[Excerpted records — start]

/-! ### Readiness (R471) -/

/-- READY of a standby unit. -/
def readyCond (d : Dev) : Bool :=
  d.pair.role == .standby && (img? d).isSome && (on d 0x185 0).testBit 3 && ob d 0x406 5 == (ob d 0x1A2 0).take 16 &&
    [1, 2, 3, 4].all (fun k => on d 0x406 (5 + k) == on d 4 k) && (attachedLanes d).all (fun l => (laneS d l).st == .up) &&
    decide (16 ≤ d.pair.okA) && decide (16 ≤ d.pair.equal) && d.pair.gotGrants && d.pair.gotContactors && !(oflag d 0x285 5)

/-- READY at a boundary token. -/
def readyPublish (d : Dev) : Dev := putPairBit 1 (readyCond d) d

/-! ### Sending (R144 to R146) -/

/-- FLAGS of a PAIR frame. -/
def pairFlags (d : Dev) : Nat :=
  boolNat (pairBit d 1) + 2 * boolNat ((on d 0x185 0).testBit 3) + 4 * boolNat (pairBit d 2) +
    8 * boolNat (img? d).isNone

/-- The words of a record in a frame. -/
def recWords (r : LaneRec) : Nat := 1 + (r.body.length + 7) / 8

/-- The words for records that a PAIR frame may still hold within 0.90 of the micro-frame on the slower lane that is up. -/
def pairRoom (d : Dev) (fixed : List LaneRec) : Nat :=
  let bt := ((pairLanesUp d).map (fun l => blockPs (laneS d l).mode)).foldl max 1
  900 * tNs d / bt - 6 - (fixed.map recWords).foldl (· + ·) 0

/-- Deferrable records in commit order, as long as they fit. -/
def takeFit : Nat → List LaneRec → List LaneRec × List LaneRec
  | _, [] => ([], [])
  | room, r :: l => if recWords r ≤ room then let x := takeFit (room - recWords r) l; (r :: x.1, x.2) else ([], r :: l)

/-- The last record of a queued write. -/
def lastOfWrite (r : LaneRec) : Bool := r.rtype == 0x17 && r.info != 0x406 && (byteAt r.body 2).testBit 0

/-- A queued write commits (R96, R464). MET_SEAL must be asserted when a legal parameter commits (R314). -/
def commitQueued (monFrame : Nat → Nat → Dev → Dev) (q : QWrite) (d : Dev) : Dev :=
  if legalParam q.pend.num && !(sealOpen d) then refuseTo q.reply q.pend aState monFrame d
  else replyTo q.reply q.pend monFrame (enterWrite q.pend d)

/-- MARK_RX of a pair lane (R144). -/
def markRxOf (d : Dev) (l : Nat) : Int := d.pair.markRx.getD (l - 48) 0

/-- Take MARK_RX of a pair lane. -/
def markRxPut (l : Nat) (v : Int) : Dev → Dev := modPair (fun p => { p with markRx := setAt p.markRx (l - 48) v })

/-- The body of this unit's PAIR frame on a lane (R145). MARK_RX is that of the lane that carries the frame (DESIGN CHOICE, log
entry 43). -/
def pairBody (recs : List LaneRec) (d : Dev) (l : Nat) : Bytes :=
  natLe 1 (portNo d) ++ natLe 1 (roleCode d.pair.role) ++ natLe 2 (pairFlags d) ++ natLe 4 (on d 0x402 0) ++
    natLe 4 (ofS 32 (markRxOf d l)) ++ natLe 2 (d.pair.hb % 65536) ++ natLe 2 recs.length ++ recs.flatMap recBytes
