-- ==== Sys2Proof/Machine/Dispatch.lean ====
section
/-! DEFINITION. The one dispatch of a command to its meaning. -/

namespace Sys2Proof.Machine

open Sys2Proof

[Excerpted records — finish]

-- What the task asks --
Above are the records; set each one down word for word.

-- Completed task --
/-! ### Readiness (R471) -/

/-- READY of a standby unit. -/
def readyCond (d : Dev) : Bool :=
  d.pair.role == .standby && (img? d).isSome && (on d 0x185 0).testBit 3 && ob d 0x406 5 == (ob d 0x1A2 0).take 16 &&
    [1, 2, 3, 4].all (fun k => on d 0x406 (5 + k) == on d 4 k) && (attachedLanes d).all (fun l => (laneS d l).st == .up) &&
    decide (16 ≤ d.pair.okA) && decide (16 ≤ d.pair.equal) && d.pair.gotGrants && d.pair.gotContactors && !(oflag d 0x285 5)

/-- READY at a boundary token. -/
def readyPublish (d : Dev) : Dev := putPairBit 1 (readyCond d) d

/-! ### Sending (R144 to R146) -/

/-- FLAGS of a PAIR frame. -/
def pairFlags (d : Dev) : Nat :=
  boolNat (pairBit d 1) + 2 * boolNat ((on d 0x185 0).testBit 3) + 4 * boolNat (pairBit d 2) +
    8 * boolNat (img? d).isNone

/-- The words of a record in a frame. -/
def recWords (r : LaneRec) : Nat := 1 + (r.body.length + 7) / 8

/-- The words for records that a PAIR frame may still hold within 0.90 of the micro-frame on the slower lane that is up. -/
def pairRoom (d : Dev) (fixed : List LaneRec) : Nat :=
  let bt := ((pairLanesUp d).map (fun l => blockPs (laneS d l).mode)).foldl max 1
  900 * tNs d / bt - 6 - (fixed.map recWords).foldl (· + ·) 0

/-- Deferrable records in commit order, as long as they fit. -/
def takeFit : Nat → List LaneRec → List LaneRec × List LaneRec
  | _, [] => ([], [])
  | room, r :: l => if recWords r ≤ room then let x := takeFit (room - recWords r) l; (r :: x.1, x.2) else ([], r :: l)

/-- The last record of a queued write. -/
def lastOfWrite (r : LaneRec) : Bool := r.rtype == 0x17 && r.info != 0x406 && (byteAt r.body 2).testBit 0

/-- A queued write commits (R96, R464). MET_SEAL must be asserted when a legal parameter commits (R314). -/
def commitQueued (monFrame : Nat → Nat → Dev → Dev) (q : QWrite) (d : Dev) : Dev :=
  if legalParam q.pend.num && !(sealOpen d) then refuseTo q.reply q.pend aState monFrame d
  else replyTo q.reply q.pend monFrame (enterWrite q.pend d)

/-- MARK_RX of a pair lane (R144). -/
def markRxOf (d : Dev) (l : Nat) : Int := d.pair.markRx.getD (l - 48) 0

/-- Take MARK_RX of a pair lane. -/
def markRxPut (l : Nat) (v : Int) : Dev → Dev := modPair (fun p => { p with markRx := setAt p.markRx (l - 48) v })

/-- The body of this unit's PAIR frame on a lane (R145). MARK_RX is that of the lane that carries the frame (DESIGN CHOICE, log
entry 43). -/
def pairBody (recs : List LaneRec) (d : Dev) (l : Nat) : Bytes :=
  natLe 1 (portNo d) ++ natLe 1 (roleCode d.pair.role) ++ natLe 2 (pairFlags d) ++ natLe 4 (on d 0x402 0) ++
    natLe 4 (ofS 32 (markRxOf d l)) ++ natLe 2 (d.pair.hb % 65536) ++ natLe 2 recs.length ++ recs.flatMap recBytes
-- ==== Sys2Proof/Machine/Dispatch.lean ====
section
/-! DEFINITION. The one dispatch of a command to its meaning. -/

namespace Sys2Proof.Machine

open Sys2Proof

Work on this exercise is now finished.